Input records ->
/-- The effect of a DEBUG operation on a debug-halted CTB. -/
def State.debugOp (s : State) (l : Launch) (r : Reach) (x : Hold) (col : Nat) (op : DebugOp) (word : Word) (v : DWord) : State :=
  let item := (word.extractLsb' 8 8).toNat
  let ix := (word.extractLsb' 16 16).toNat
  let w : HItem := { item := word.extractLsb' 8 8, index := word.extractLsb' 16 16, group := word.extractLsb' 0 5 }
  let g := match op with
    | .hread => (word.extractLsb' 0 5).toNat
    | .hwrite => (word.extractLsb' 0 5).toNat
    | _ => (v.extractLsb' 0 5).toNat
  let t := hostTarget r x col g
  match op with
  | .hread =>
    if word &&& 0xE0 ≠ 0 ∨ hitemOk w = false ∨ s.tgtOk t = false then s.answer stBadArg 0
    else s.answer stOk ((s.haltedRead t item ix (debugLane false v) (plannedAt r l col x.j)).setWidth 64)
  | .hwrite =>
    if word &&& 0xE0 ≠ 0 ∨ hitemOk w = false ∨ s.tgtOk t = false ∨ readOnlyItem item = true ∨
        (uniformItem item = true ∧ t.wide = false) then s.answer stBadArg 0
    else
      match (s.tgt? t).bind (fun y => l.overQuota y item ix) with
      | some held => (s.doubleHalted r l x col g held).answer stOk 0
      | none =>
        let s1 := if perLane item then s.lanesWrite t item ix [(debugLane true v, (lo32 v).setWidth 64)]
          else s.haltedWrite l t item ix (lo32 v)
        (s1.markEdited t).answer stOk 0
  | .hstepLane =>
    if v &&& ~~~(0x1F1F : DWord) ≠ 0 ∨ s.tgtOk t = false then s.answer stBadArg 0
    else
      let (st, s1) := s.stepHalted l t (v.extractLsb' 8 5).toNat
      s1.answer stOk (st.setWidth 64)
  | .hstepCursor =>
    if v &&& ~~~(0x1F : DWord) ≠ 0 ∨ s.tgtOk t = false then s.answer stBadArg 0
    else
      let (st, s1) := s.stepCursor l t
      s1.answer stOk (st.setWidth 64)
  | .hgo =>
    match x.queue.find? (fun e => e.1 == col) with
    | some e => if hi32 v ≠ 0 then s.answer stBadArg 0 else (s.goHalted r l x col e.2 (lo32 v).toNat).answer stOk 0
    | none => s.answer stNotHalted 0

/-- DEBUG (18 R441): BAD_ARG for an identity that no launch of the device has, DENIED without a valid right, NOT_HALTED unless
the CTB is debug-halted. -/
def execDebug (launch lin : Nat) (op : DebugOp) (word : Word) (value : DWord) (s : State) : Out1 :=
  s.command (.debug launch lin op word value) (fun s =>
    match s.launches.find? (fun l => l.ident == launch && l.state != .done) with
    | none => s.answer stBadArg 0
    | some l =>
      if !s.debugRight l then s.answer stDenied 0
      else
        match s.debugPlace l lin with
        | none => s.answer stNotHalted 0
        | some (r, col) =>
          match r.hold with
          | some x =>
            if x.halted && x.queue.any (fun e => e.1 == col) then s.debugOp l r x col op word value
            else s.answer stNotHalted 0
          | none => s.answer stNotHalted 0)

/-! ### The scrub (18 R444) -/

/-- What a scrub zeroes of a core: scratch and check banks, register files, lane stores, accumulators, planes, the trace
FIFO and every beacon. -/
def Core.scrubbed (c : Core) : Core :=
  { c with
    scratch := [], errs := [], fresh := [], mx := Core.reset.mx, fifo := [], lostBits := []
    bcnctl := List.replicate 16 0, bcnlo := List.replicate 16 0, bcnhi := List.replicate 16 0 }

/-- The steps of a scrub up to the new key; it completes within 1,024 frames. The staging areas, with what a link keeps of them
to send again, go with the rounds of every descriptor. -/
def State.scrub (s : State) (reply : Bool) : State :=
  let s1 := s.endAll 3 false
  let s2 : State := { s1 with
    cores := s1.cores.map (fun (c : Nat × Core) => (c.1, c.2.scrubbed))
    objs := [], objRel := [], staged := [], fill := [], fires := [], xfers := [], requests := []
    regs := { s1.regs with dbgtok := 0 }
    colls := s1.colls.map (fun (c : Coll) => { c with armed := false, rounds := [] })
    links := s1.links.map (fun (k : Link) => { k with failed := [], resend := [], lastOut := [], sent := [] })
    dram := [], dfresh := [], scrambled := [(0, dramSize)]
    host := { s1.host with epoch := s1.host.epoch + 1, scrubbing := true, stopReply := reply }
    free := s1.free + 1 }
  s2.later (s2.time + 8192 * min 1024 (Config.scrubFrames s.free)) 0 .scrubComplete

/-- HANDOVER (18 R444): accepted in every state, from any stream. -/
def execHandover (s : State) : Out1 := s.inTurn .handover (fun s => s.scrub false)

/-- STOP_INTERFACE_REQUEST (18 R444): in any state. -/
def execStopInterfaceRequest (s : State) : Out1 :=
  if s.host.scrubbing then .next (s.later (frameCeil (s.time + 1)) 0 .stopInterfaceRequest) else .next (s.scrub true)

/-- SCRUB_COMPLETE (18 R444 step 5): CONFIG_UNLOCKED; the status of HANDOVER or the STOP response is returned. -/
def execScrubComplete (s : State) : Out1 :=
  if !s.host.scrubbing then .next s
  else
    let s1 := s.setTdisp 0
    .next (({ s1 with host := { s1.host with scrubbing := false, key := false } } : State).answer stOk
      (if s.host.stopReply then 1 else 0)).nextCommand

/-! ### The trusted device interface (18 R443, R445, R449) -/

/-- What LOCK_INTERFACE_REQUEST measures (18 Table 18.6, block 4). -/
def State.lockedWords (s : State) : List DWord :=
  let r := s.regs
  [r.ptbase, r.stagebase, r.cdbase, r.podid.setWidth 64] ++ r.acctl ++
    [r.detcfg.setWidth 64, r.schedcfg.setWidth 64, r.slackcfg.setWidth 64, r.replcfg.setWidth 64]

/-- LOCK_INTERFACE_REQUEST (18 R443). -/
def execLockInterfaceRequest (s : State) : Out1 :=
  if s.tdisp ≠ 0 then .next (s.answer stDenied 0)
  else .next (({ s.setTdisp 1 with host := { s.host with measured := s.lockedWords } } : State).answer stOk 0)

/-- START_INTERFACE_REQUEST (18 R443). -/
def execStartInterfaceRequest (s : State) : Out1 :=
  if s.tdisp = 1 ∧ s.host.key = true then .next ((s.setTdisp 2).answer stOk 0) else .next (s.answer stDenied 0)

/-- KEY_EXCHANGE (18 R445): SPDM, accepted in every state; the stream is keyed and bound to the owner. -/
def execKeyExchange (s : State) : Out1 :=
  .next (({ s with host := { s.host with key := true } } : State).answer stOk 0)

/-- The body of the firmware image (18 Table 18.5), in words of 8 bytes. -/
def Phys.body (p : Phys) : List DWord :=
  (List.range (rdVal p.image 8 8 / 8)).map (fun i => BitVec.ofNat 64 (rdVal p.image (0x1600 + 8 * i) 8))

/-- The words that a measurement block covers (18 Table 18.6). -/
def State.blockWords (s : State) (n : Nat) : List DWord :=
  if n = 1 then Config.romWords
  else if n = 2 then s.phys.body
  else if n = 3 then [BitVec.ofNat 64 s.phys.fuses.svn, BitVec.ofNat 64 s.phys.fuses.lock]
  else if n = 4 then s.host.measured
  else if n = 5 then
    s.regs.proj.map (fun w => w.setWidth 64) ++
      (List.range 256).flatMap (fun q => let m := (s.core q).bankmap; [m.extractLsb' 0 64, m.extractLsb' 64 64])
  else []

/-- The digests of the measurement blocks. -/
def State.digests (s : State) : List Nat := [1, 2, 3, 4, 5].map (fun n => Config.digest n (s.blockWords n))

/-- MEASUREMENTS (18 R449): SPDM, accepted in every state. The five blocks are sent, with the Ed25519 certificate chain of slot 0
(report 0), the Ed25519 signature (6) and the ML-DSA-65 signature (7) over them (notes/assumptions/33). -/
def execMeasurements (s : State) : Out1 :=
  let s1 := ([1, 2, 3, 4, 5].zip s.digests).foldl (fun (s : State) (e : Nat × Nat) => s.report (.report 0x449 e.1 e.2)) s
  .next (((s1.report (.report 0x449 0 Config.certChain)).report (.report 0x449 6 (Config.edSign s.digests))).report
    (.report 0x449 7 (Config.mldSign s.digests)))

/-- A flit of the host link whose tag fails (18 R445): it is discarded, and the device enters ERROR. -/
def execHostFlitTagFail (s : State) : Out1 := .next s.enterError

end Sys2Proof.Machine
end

Task -> Which lines above run from the one containing "let s1 := ([1, 2, 3, 4, 5].zip" to the one containing "(.report 0x449 7"? Give them again exactly, both ends included.

Completed task ->
  let s1 := ([1, 2, 3, 4, 5].zip s.digests).foldl (fun (s : State) (e : Nat × Nat) => s.report (.report 0x449 e.1 e.2)) s
  .next (((s1.report (.report 0x449 0 Config.certChain)).report (.report 0x449 6 (Config.edSign s.digests))).report
    (.report 0x449 7 (Config.mldSign s.digests)))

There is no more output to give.